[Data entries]

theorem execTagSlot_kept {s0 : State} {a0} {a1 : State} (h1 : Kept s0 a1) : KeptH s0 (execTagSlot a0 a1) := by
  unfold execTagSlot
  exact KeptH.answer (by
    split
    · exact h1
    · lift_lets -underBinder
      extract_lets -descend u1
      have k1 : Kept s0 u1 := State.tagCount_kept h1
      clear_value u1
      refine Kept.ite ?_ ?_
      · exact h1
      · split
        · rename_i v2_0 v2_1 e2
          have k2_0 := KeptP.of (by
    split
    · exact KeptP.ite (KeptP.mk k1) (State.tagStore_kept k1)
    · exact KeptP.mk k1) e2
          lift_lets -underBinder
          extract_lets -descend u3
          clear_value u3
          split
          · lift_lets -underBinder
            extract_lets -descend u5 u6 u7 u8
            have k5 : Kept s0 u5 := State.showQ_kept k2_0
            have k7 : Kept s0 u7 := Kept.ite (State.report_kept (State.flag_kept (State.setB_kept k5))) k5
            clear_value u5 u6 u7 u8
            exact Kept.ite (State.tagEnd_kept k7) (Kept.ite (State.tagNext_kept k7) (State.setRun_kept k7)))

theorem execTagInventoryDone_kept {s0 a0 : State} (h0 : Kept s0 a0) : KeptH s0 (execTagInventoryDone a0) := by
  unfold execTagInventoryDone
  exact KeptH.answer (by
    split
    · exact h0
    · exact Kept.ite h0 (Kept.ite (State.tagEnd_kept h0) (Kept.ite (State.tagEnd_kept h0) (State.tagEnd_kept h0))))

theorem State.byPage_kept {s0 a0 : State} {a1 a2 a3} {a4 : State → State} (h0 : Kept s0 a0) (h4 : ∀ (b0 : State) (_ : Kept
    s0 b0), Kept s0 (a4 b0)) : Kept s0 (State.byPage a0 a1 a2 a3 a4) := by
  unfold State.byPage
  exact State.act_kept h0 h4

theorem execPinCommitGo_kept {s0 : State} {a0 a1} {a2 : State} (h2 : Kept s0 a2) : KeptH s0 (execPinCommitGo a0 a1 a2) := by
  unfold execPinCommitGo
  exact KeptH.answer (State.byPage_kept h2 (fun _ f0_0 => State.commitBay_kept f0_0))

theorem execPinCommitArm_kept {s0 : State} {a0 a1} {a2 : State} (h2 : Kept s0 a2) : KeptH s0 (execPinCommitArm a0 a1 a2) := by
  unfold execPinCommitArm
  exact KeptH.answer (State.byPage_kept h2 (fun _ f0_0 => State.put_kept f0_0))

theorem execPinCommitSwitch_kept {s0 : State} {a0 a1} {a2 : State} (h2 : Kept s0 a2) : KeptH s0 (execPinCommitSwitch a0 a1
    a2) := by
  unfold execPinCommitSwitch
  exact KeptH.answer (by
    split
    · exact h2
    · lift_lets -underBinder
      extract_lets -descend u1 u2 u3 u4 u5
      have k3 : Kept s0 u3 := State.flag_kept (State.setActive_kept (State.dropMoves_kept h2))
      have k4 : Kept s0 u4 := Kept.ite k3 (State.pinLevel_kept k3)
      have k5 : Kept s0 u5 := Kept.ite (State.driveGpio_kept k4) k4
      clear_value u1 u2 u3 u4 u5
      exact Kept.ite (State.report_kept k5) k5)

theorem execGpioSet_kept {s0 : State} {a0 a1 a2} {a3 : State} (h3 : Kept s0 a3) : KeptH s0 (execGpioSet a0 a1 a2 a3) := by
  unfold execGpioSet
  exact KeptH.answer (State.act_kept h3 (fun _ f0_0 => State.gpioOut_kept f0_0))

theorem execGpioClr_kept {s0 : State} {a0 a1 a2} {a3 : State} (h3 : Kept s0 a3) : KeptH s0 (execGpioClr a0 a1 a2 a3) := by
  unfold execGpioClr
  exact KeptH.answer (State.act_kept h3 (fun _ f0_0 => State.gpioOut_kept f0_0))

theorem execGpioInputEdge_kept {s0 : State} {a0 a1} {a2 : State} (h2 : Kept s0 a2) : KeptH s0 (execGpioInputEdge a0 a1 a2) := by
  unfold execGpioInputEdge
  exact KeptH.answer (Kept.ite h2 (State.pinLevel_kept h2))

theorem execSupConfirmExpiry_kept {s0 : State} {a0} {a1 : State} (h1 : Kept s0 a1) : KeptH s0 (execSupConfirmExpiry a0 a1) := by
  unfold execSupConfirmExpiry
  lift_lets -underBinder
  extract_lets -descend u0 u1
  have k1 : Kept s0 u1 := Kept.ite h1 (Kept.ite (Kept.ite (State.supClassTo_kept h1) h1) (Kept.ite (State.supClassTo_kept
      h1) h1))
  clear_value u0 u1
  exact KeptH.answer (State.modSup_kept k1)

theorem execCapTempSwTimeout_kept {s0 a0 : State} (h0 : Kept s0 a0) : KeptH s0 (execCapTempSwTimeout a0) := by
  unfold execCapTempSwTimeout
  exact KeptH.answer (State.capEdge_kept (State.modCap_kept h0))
...
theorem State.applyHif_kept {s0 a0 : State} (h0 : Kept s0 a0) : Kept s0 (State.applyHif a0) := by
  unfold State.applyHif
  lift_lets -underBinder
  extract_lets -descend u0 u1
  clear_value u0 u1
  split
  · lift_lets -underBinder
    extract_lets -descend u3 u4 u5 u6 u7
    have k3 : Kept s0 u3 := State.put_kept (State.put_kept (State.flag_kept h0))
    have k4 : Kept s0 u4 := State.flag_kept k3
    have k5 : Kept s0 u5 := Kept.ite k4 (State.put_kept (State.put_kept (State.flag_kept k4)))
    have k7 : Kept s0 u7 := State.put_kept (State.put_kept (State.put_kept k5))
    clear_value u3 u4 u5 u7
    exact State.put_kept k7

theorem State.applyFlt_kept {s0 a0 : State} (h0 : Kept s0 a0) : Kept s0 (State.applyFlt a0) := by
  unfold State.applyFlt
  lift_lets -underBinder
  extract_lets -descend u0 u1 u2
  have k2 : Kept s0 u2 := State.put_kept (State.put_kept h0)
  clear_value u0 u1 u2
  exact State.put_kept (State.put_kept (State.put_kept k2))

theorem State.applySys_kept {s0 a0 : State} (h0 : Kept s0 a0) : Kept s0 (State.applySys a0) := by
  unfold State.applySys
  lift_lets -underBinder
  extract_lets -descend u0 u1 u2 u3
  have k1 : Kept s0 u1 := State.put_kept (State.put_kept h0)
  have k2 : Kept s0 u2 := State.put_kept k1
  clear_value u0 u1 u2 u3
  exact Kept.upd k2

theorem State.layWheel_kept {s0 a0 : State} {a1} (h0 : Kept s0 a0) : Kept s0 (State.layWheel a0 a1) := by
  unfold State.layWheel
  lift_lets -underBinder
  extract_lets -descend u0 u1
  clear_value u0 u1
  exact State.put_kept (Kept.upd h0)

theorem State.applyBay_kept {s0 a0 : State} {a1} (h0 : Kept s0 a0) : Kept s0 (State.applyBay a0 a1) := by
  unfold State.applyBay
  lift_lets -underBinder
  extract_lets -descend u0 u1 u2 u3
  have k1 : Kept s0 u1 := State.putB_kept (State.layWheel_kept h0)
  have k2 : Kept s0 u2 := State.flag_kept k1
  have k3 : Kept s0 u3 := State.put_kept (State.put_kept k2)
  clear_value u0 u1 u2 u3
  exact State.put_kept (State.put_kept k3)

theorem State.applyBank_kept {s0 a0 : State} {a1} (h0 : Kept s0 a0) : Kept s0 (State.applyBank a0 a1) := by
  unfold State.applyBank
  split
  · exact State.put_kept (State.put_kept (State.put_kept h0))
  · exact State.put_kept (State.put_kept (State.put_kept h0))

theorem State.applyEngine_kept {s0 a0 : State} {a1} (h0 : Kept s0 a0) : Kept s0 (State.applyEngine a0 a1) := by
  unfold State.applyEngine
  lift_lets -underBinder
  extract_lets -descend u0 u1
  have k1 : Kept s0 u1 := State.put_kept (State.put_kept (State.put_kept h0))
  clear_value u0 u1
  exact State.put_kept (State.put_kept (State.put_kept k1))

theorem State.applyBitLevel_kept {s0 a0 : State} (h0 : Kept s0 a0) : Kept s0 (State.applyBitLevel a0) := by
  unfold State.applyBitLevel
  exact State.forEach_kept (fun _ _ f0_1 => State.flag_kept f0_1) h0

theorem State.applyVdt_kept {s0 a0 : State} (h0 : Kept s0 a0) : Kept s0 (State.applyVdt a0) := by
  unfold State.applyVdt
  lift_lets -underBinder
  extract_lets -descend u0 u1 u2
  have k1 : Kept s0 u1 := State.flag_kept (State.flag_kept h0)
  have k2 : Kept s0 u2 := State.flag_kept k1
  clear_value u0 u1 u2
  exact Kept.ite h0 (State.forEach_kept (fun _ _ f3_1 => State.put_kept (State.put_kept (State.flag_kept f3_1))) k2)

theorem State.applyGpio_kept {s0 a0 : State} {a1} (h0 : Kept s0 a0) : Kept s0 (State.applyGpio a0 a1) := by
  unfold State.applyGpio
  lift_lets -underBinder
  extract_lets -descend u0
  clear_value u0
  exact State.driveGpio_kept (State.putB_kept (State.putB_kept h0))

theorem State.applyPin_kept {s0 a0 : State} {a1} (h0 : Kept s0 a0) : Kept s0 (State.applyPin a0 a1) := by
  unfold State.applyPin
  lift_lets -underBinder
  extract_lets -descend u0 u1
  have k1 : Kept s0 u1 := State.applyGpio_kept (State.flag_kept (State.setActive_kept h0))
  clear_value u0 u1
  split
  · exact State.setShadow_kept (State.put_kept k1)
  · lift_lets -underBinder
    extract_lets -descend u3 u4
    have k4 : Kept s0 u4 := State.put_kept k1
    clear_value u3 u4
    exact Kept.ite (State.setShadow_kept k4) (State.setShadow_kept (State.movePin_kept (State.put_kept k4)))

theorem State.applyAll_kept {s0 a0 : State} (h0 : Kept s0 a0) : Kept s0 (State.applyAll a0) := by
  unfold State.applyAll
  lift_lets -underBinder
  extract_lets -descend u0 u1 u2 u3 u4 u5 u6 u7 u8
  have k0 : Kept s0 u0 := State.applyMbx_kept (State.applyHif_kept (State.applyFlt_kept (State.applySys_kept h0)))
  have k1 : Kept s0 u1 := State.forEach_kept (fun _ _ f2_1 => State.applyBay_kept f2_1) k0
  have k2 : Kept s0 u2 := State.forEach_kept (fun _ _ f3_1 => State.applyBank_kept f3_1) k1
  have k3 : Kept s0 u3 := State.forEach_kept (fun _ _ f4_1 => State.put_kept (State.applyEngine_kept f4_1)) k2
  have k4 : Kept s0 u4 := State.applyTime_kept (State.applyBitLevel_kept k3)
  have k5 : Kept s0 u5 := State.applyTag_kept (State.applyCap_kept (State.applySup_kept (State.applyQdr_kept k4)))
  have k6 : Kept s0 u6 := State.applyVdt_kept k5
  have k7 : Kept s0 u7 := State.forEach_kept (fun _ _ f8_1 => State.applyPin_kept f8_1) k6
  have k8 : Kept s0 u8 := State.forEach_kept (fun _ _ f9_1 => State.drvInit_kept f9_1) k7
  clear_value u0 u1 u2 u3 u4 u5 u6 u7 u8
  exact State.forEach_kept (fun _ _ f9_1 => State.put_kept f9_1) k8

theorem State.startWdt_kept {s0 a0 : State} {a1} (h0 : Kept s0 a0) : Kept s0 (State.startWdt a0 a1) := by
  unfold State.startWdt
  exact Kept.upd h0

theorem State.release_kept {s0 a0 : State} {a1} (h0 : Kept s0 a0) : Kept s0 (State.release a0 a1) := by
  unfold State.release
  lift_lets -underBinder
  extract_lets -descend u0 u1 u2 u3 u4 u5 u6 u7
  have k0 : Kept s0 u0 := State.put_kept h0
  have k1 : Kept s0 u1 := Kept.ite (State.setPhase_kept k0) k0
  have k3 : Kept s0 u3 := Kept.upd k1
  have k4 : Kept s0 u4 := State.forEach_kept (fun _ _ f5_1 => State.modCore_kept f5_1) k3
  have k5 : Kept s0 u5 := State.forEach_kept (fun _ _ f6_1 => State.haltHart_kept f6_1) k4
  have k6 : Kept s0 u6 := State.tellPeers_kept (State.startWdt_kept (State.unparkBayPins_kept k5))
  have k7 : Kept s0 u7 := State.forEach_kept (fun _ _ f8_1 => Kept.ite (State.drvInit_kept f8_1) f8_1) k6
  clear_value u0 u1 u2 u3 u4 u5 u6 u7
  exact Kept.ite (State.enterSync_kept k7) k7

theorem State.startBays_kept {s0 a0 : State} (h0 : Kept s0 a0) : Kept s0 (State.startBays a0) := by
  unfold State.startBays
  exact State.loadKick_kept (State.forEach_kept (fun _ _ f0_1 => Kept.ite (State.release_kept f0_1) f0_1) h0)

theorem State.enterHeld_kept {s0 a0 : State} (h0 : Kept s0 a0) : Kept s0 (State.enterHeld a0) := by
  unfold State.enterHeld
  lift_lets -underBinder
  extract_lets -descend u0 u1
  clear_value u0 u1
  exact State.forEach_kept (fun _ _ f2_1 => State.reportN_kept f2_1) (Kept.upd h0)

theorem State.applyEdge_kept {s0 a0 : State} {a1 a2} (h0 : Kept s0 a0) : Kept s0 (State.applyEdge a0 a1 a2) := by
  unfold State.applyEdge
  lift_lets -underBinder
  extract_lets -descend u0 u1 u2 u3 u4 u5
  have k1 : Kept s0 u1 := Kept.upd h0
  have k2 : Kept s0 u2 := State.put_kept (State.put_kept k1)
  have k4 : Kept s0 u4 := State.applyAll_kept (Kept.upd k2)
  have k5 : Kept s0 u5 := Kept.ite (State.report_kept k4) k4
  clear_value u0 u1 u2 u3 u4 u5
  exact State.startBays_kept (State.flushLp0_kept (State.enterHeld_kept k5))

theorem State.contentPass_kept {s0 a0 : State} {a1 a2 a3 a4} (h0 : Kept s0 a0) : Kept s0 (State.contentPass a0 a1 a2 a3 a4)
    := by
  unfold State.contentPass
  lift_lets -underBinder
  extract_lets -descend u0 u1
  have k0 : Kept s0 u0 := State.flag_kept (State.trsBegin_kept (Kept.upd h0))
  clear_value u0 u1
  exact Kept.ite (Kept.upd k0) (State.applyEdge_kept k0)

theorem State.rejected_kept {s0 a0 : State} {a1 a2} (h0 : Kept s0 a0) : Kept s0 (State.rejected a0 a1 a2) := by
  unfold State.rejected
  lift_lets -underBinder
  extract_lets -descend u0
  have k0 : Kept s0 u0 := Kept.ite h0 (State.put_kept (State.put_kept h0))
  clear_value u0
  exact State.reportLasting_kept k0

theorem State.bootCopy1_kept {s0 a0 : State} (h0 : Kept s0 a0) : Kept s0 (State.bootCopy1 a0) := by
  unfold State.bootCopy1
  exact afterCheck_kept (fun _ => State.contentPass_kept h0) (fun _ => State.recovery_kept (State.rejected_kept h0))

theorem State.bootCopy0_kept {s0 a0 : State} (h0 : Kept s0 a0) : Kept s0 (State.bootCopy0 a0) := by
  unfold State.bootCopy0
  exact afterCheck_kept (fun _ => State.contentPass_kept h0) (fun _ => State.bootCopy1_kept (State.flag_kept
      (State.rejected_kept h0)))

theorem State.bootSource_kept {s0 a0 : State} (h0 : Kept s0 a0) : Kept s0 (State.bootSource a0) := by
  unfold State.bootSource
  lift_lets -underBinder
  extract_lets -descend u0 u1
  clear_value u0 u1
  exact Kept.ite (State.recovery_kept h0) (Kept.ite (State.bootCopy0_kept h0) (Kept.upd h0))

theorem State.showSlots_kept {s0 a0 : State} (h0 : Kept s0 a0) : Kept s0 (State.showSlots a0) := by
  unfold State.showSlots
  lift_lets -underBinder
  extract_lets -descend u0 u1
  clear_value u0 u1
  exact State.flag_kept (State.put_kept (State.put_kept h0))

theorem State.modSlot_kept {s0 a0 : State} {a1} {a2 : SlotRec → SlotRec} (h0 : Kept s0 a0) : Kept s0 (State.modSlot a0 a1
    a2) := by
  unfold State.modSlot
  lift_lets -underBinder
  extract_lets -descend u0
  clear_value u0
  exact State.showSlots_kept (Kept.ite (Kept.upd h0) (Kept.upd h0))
--
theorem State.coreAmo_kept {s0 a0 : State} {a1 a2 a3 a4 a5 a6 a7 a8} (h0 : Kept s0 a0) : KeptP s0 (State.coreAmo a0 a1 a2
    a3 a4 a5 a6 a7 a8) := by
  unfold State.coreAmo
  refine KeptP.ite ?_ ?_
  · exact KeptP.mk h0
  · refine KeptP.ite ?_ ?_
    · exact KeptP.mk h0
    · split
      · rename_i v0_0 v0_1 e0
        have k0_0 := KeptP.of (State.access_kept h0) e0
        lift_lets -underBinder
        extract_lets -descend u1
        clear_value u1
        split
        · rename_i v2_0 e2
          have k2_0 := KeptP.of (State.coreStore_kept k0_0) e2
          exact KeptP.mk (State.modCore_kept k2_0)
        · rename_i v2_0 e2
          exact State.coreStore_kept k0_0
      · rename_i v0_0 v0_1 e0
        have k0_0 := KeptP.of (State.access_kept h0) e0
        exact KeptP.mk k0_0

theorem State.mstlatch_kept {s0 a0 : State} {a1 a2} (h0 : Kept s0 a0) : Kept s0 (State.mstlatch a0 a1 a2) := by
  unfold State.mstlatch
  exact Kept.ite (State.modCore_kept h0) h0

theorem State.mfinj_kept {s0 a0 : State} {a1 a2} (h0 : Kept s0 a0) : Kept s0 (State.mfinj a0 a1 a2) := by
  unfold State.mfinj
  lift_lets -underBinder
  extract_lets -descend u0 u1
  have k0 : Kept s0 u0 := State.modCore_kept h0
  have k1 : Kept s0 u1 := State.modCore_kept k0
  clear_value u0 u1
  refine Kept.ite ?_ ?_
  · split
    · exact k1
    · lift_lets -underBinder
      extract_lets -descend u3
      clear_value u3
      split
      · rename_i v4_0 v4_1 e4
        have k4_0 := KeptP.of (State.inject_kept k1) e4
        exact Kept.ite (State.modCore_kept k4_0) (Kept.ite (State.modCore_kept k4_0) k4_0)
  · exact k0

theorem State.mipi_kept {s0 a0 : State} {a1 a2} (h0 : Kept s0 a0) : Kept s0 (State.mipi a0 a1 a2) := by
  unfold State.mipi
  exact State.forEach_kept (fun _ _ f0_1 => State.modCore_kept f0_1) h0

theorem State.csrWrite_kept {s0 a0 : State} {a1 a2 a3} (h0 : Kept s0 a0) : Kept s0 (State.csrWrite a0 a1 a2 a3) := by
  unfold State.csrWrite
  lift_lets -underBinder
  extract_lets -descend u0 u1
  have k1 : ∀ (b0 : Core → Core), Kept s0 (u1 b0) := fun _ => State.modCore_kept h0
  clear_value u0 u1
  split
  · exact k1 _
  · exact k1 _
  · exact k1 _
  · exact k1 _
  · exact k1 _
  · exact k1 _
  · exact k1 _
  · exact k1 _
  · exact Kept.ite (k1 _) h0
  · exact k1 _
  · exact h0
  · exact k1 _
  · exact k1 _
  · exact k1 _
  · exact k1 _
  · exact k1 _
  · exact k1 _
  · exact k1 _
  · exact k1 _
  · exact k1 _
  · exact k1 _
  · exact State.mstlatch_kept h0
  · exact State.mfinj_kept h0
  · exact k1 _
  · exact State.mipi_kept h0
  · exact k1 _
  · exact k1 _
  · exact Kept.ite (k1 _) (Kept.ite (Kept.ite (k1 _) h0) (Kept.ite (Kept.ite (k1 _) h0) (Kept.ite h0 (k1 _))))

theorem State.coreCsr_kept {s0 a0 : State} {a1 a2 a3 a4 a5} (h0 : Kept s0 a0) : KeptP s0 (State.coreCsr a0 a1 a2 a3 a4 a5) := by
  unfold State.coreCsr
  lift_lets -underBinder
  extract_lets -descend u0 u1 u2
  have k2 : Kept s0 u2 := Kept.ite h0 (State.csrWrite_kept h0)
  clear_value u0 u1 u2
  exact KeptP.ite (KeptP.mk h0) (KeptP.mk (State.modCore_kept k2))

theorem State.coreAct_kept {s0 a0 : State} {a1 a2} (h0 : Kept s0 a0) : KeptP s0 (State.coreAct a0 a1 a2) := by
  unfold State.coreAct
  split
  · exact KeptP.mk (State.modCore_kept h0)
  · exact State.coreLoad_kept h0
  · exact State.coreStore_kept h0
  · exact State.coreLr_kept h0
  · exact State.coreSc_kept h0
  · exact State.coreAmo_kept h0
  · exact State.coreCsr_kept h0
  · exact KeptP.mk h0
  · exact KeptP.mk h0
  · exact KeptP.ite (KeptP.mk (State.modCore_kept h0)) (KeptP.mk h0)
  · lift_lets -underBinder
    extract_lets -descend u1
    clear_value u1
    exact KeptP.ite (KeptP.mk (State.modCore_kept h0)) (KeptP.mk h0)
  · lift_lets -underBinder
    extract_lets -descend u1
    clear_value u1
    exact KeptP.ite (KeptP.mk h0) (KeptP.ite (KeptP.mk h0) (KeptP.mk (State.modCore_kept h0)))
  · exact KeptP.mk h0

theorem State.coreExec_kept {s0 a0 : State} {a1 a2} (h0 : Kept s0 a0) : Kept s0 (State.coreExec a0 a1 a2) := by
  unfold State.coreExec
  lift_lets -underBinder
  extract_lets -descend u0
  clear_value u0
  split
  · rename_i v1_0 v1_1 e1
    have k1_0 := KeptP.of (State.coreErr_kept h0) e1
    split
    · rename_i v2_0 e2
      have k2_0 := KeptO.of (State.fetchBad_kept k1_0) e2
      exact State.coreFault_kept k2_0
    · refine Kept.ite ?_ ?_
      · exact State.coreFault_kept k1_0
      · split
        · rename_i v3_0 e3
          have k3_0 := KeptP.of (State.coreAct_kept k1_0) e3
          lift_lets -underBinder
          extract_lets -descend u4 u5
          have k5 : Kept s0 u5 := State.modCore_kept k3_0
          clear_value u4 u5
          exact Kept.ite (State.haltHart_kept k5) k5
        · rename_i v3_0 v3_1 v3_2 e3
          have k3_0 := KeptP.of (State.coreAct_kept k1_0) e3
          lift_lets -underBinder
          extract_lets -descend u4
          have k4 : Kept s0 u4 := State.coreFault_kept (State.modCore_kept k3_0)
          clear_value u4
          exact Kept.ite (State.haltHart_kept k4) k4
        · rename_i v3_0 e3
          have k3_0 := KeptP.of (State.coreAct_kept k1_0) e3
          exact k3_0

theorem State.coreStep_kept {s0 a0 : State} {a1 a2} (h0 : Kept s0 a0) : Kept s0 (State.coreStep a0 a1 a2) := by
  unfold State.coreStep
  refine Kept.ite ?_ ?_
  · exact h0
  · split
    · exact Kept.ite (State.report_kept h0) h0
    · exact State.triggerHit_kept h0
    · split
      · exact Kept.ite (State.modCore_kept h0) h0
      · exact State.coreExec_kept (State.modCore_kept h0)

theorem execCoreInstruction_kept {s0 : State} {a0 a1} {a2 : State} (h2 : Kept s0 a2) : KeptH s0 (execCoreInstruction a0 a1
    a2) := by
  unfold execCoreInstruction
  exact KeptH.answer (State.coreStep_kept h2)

WHAT YOU SHOULD DO
Print exactly the lines above from the one with "exact KeptH.answer (Kept.ite" to the one with "unfold execCapTempSwTimeout", including both.

EXERCISE ANSWER
  exact KeptH.answer (Kept.ite h2 (State.pinLevel_kept h2))

theorem execSupConfirmExpiry_kept {s0 : State} {a0} {a1 : State} (h1 : Kept s0 a1) : KeptH s0 (execSupConfirmExpiry a0 a1) := by
  unfold execSupConfirmExpiry
  lift_lets -underBinder
  extract_lets -descend u0 u1
  have k1 : Kept s0 u1 := Kept.ite h1 (Kept.ite (Kept.ite (State.supClassTo_kept h1) h1) (Kept.ite (State.supClassTo_kept
      h1) h1))
  clear_value u0 u1
  exact KeptH.answer (State.modSup_kept k1)

theorem execCapTempSwTimeout_kept {s0 a0 : State} (h0 : Kept s0 a0) : KeptH s0 (execCapTempSwTimeout a0) := by
  unfold execCapTempSwTimeout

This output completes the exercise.